-- ==== Sys2Proof/Machine/Drbg.lean ====
section
/-! DEFINITION. CTR_DRBG with AES-256 and the derivation function (SP 800-90A, as R308 names it) and the conditioning
register of R306. -/

namespace Sys2Proof.Machine

/-- The next counter block: V + 1 modulo 2^128. -/
def incV (v : Bytes) : Bytes := beBytes 16 ((beNat v + 1) % 2 ^ 128)

/-- `k` output blocks, and the counter after them. -/
def ctrBlocks (key : Bytes) : Nat → Bytes → Bytes × Bytes
  | 0, v => ([], v)
  | k + 1, v =>
      let v' := incV v
      let r := ctrBlocks key k v'
      (aesEnc key v' ++ r.1, r.2)

/-- CTR_DRBG_Update: new key and counter from 48 bytes of provided data. -/
def drbgUpdate (key v data : Bytes) : Bytes × Bytes :=
  let t := xorBytes ((ctrBlocks key 3 v).1) data
  (t.take 32, t.drop 32)

/-- BCC of the derivation function. -/
def bccGo (key : Bytes) : Nat → Bytes → Bytes → Bytes
  | 0, _, c => c
  | k + 1, d, c => bccGo key k (d.drop 16) (aesEnc key (xorBytes c (d.take 16)))

/-- Block_Cipher_df to 48 bytes. -/
def drbgDf (input : Bytes) : Bytes :=
  let s0 := beBytes 4 input.length ++ beBytes 4 48 ++ input ++ [0x80]
  let s := padTo (16 * ceilDiv s0.length 16) s0
  let k0 : Bytes := (List.range 32).map (fun i => BitVec.ofNat 8 i)
  let t := (List.range 3).flatMap (fun i =>
    let d := beBytes 4 i ++ List.replicate 12 0 ++ s
    bccGo k0 (d.length / 16) d (List.replicate 16 0))
  let key := t.take 32
  let x0 := (t.drop 32).take 16
  let x1 := aesEnc key x0
  let x2 := aesEnc key x1
  x1 ++ x2 ++ aesEnc key x2

/-- Instantiate from entropy, nonce and personalisation string. -/
def drbgInstantiate (entropy nonce pers : Bytes) : Bytes × Bytes :=
  drbgUpdate (List.replicate 32 0) (List.replicate 16 0) (drbgDf (entropy ++ nonce ++ pers))

/-- Reseed with empty additional input. -/
def drbgReseed (key v entropy : Bytes) : Bytes × Bytes := drbgUpdate key v (drbgDf entropy)

/-- One generate request with empty additional input: output, new key, new counter. -/
def drbgGenerate (key v : Bytes) (n : Nat) : Bytes × Bytes × Bytes :=
  let r := ctrBlocks key (ceilDiv n 16) v
  let kv := drbgUpdate key r.2 (List.replicate 48 0)
  (r.1.take n, kv.1, kv.2)

/-- One step of the conditioning register with a group of four raw bits (R306). -/
def foldStep (r : BitVec 256) (x : Bool) : BitVec 256 :=
  let f := r.getLsbD 255 ^^ (r.getLsbD 9 ^^ (r.getLsbD 4 ^^ r.getLsbD 1))
  (r <<< 1) ||| (if f ^^ x then 1 else 0)

/-- Bit `k` of a sample string: bit k mod 8 of byte k div 8. -/
def sampleBit (b : Bytes) (k : Nat) : Bool := (b.getD (k / 8) 0).getLsbD (k % 8)

/-- The exclusive or of group `g` of four samples. -/
def groupBit (b : Bytes) (g : Nat) : Bool :=
  sampleBit b (4 * g) ^^ (sampleBit b (4 * g + 1) ^^ (sampleBit b (4 * g + 2) ^^ sampleBit b (4 * g + 3)))

/-- Fold groups into the register: register, count, blocks appended in order. -/
def foldGroups (b : Bytes) : List Nat → BitVec 256 × Nat × List (BitVec 256) → BitVec 256 × Nat × List (BitVec 256)
  | [], st => st
  | g :: gs, (r, n, bl) =>
      let r' := foldStep r (groupBit b g)
      foldGroups b gs (if n + 1 = 256 then (r', 0, bl ++ [r']) else (r', n + 1, bl))

/-- The bits that enter at r[0], one for each group, in order: the register's output in raw-sample mode (R319). -/
def foldBits (b : Bytes) : List Nat → BitVec 256 → List Bool
  | [], _ => []
  | g :: gs, r =>
      let r' := foldStep r (groupBit b g)
      r'.getLsbD 0 :: foldBits b gs r'

/-! The health tests of R303 over a window of 1,024 samples -/

/-- The longest run of identical bits. -/
def longestRun : List Bool → Bool → Nat → Nat → Nat
  | [], _, cur, best => max cur best
  | x :: r, last, cur, best => if x = last then longestRun r last (cur + 1) best else longestRun r x 1 (max cur best)

/-- Occurrences of the window's first bit. -/
def proportion (l : List Bool) : Nat :=
  match l with
  | [] => 0
  | x :: _ => l.countP (fun y => y == x)

/-- The test a window fails first: 0 none, 1 repetition, 2 proportion, 3 alive, 4 pair-lock. -/
def windowTest (bits : List Bool) (alive beat : Nat) : Nat :=
  if 41 ≤ longestRun bits true 0 0 then 1
  else if 794 ≤ proportion bits then 2
  else if alive < 8 then 3
  else if beat < 512 then 4
  else 0

end Sys2Proof.Machine
end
++++++++++
**REQUIRED ACTION**
Would you copy every line of the material exactly?

**SOLUTION BELOW**
-- ==== Sys2Proof/Machine/Drbg.lean ====
section
/-! DEFINITION. CTR_DRBG with AES-256 and the derivation function (SP 800-90A, as R308 names it) and the conditioning
register of R306. -/

namespace Sys2Proof.Machine

/-- The next counter block: V + 1 modulo 2^128. -/
def incV (v : Bytes) : Bytes := beBytes 16 ((beNat v + 1) % 2 ^ 128)

/-- `k` output blocks, and the counter after them. -/
def ctrBlocks (key : Bytes) : Nat → Bytes → Bytes × Bytes
  | 0, v => ([], v)
  | k + 1, v =>
      let v' := incV v
      let r := ctrBlocks key k v'
      (aesEnc key v' ++ r.1, r.2)

/-- CTR_DRBG_Update: new key and counter from 48 bytes of provided data. -/
def drbgUpdate (key v data : Bytes) : Bytes × Bytes :=
  let t := xorBytes ((ctrBlocks key 3 v).1) data
  (t.take 32, t.drop 32)

/-- BCC of the derivation function. -/
def bccGo (key : Bytes) : Nat → Bytes → Bytes → Bytes
  | 0, _, c => c
  | k + 1, d, c => bccGo key k (d.drop 16) (aesEnc key (xorBytes c (d.take 16)))

/-- Block_Cipher_df to 48 bytes. -/
def drbgDf (input : Bytes) : Bytes :=
  let s0 := beBytes 4 input.length ++ beBytes 4 48 ++ input ++ [0x80]
  let s := padTo (16 * ceilDiv s0.length 16) s0
  let k0 : Bytes := (List.range 32).map (fun i => BitVec.ofNat 8 i)
  let t := (List.range 3).flatMap (fun i =>
    let d := beBytes 4 i ++ List.replicate 12 0 ++ s
    bccGo k0 (d.length / 16) d (List.replicate 16 0))
  let key := t.take 32
  let x0 := (t.drop 32).take 16
  let x1 := aesEnc key x0
  let x2 := aesEnc key x1
  x1 ++ x2 ++ aesEnc key x2

/-- Instantiate from entropy, nonce and personalisation string. -/
def drbgInstantiate (entropy nonce pers : Bytes) : Bytes × Bytes :=
  drbgUpdate (List.replicate 32 0) (List.replicate 16 0) (drbgDf (entropy ++ nonce ++ pers))

/-- Reseed with empty additional input. -/
def drbgReseed (key v entropy : Bytes) : Bytes × Bytes := drbgUpdate key v (drbgDf entropy)

/-- One generate request with empty additional input: output, new key, new counter. -/
def drbgGenerate (key v : Bytes) (n : Nat) : Bytes × Bytes × Bytes :=
  let r := ctrBlocks key (ceilDiv n 16) v
  let kv := drbgUpdate key r.2 (List.replicate 48 0)
  (r.1.take n, kv.1, kv.2)

/-- One step of the conditioning register with a group of four raw bits (R306). -/
def foldStep (r : BitVec 256) (x : Bool) : BitVec 256 :=
  let f := r.getLsbD 255 ^^ (r.getLsbD 9 ^^ (r.getLsbD 4 ^^ r.getLsbD 1))
  (r <<< 1) ||| (if f ^^ x then 1 else 0)

/-- Bit `k` of a sample string: bit k mod 8 of byte k div 8. -/
def sampleBit (b : Bytes) (k : Nat) : Bool := (b.getD (k / 8) 0).getLsbD (k % 8)

/-- The exclusive or of group `g` of four samples. -/
def groupBit (b : Bytes) (g : Nat) : Bool :=
  sampleBit b (4 * g) ^^ (sampleBit b (4 * g + 1) ^^ (sampleBit b (4 * g + 2) ^^ sampleBit b (4 * g + 3)))

/-- Fold groups into the register: register, count, blocks appended in order. -/
def foldGroups (b : Bytes) : List Nat → BitVec 256 × Nat × List (BitVec 256) → BitVec 256 × Nat × List (BitVec 256)
  | [], st => st
  | g :: gs, (r, n, bl) =>
      let r' := foldStep r (groupBit b g)
      foldGroups b gs (if n + 1 = 256 then (r', 0, bl ++ [r']) else (r', n + 1, bl))

/-- The bits that enter at r[0], one for each group, in order: the register's output in raw-sample mode (R319). -/
def foldBits (b : Bytes) : List Nat → BitVec 256 → List Bool
  | [], _ => []
  | g :: gs, r =>
      let r' := foldStep r (groupBit b g)
      r'.getLsbD 0 :: foldBits b gs r'

/-! The health tests of R303 over a window of 1,024 samples -/

/-- The longest run of identical bits. -/
def longestRun : List Bool → Bool → Nat → Nat → Nat
  | [], _, cur, best => max cur best
  | x :: r, last, cur, best => if x = last then longestRun r last (cur + 1) best else longestRun r x 1 (max cur best)

/-- Occurrences of the window's first bit. -/
def proportion (l : List Bool) : Nat :=
  match l with
  | [] => 0
  | x :: _ => l.countP (fun y => y == x)

/-- The test a window fails first: 0 none, 1 repetition, 2 proportion, 3 alive, 4 pair-lock. -/
def windowTest (bits : List Bool) (alive beat : Nat) : Nat :=
  if 41 ≤ longestRun bits true 0 0 then 1
  else if 794 ≤ proportion bits then 2
  else if alive < 8 then 3
  else if beat < 512 then 4
  else 0

end Sys2Proof.Machine
end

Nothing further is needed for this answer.